But some hunters and outfitters want to see the state go even farther to protect the health of the herd.
“What’s it going to hurt, if you shut some areas down for a year or two?” said Rock Springs resident Joey Flaigl, a co-founder of the Muley Fanatic Foundation whose deer hunting grounds are in the eastern Green River basin. “That way you’re totally avoiding someone harvesting any deer whatsoever. Give it a try.”
Suspend the hunt?
Faigl recalled totally suspended hunting seasons in the 1980s in response to severe winters. The tactic worked, he said, and populations surged as seasons were eased back open.
Pinedale resident Paul Ulrich, who hunts Wyoming Range deer in the La Barge Creek area, said he and his family would be willing to give up hunting the area while the herd is on the mend.
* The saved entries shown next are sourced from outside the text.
-- ==== Sys2Proof/Machine/Samples.lean ====
section
/-! DEFINITION. The sample-register commands MOV, ADD, SUB, MUL, LDK, IN and OUT (spec/40_sequencer.md R189 to R195).
Sources are read before any destination is written (spec/70_reset_and_hazards.md R456). No flag is written. -/

namespace Sys2Proof.Machine

open Sys2Proof

/-- MOV (R189): a bit-exact copy. -/
def execMov (xa xb : XReg) (s : State) : Host.Outcome State Fault Refusal := .next (setX xa (getX s xb) s)

/-- ADD (R190): S of one binary32 addition. -/
def execAdd (xa xb xc : XReg) (s : State) : Host.Outcome State Fault Refusal :=
  .next (setXS xa (F32.add (getX s xb) (getX s xc)) s)

/-- SUB (R191): S of one binary32 subtraction. -/
def execSub (xa xb xc : XReg) (s : State) : Host.Outcome State Fault Refusal :=
  .next (setXS xa (F32.sub (getX s xb) (getX s xc)) s)

/-- MUL (R192): S of one binary32 multiplication. -/
def execMul (xa xb xc : XReg) (s : State) : Host.Outcome State Fault Refusal :=
  .next (setXS xa (F32.mul (getX s xb) (getX s xc)) s)

/-- LDK (R193): S of the immediate; CLAMP is not set. -/
def execLdk (xa : XReg) (k : Word) (s : State) : Host.Outcome State Fault Refusal := .next (setXS xa k s)

/-- IN (R194): FIN_L then FIN_R; when both destinations are one register the second write wins. -/
def execInp (xa xb : XReg) (s : State) : Host.Outcome State Fault Refusal :=
  .next (setX xb s.finR (setX xa s.finL s))

/-- OUT (R195). -/
def execOut (xb xc : XReg) (s : State) : Host.Outcome State Fault Refusal :=
  .next { s with foutL := getX s xb, foutR := getX s xc }

end Sys2Proof.Machine
end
“We love to hunt — it’s what we do all fall — and for Wyoming’s wildlife population, if it means us taking a year or two off, it’s the right thing to do,” Ulrich said during the Pinedale town hall meeting.
Total suspensions of the hunting seasons were not on the table during Game and Fish’s deliberations this winter, Fralick said. Doing so, he said, wouldn’t have many benefits.
“Hunting bucks won’t have any negative influence on the population’s ability to increase,” he said.
Faced with a half-sized herd, other mule deer hunters want to see the state take other steps to reduce hunting pressure in the Wyoming Range.
“This year is going to make 2017 look like a cakewalk,” said Freedom outfitter Ted Jenkins, who guides hunters on both sides of the Greys River.
In Jenkins’ view, now is the time to phase out “general” license deer hunting in the region. Those licenses can be bought over the counter by Wyoming residents, the effect being that there’s no real cap on hunter numbers.
“I’ve guided up there since 1995, and I’ve increasingly seen — year after year — the hunting pressure get worse and worse and worse,” Jenkins said. “Where’s our line in the sand? When do [numbers] get low enough, to the point where they agree that it’s time to make the change?”
Jenkins did not favor suspending the hunting season. He’s aiming to take out two to four guided mule deer hunters this fall, down from the six to 10 he guides in a typical season.
“I think I’m going to be pushing it to do that,” Jenkins said. “I think all of us have lost prospective clients for this year and in the next few years, obviously. And I don’t anticipate myself hunting for many mule deer or antelope for the next five to seven years.”
The Wyoming Game and Fish Commission is considering the department’s amended hunting season proposals during an all-day meeting on Tuesday. Attendees can tune in via YouTube and give public comments via Zoom.
Because of deep snow on winter ranges and dying deer, the commissioners are also weighing whether to delay the May 1 shed antler hunting season. Chief Game Warden Rick King told commissioners Monday that his recommendation would be to postpone the popular antler gathering season on public land.
“Big game animals are still on their winter ranges — they’re not moving and not showing any indications they’re going to move,” King said. “The conditions on the ground are such that it doesn’t look like things are going to change much in the next week or two.”
Commissioners did not vote on the recommendation, however, and will instead consider whether to delay the shed hunting season at a special meeting next week.
This story was updated to include information about the shed antler hunting season. —Ed.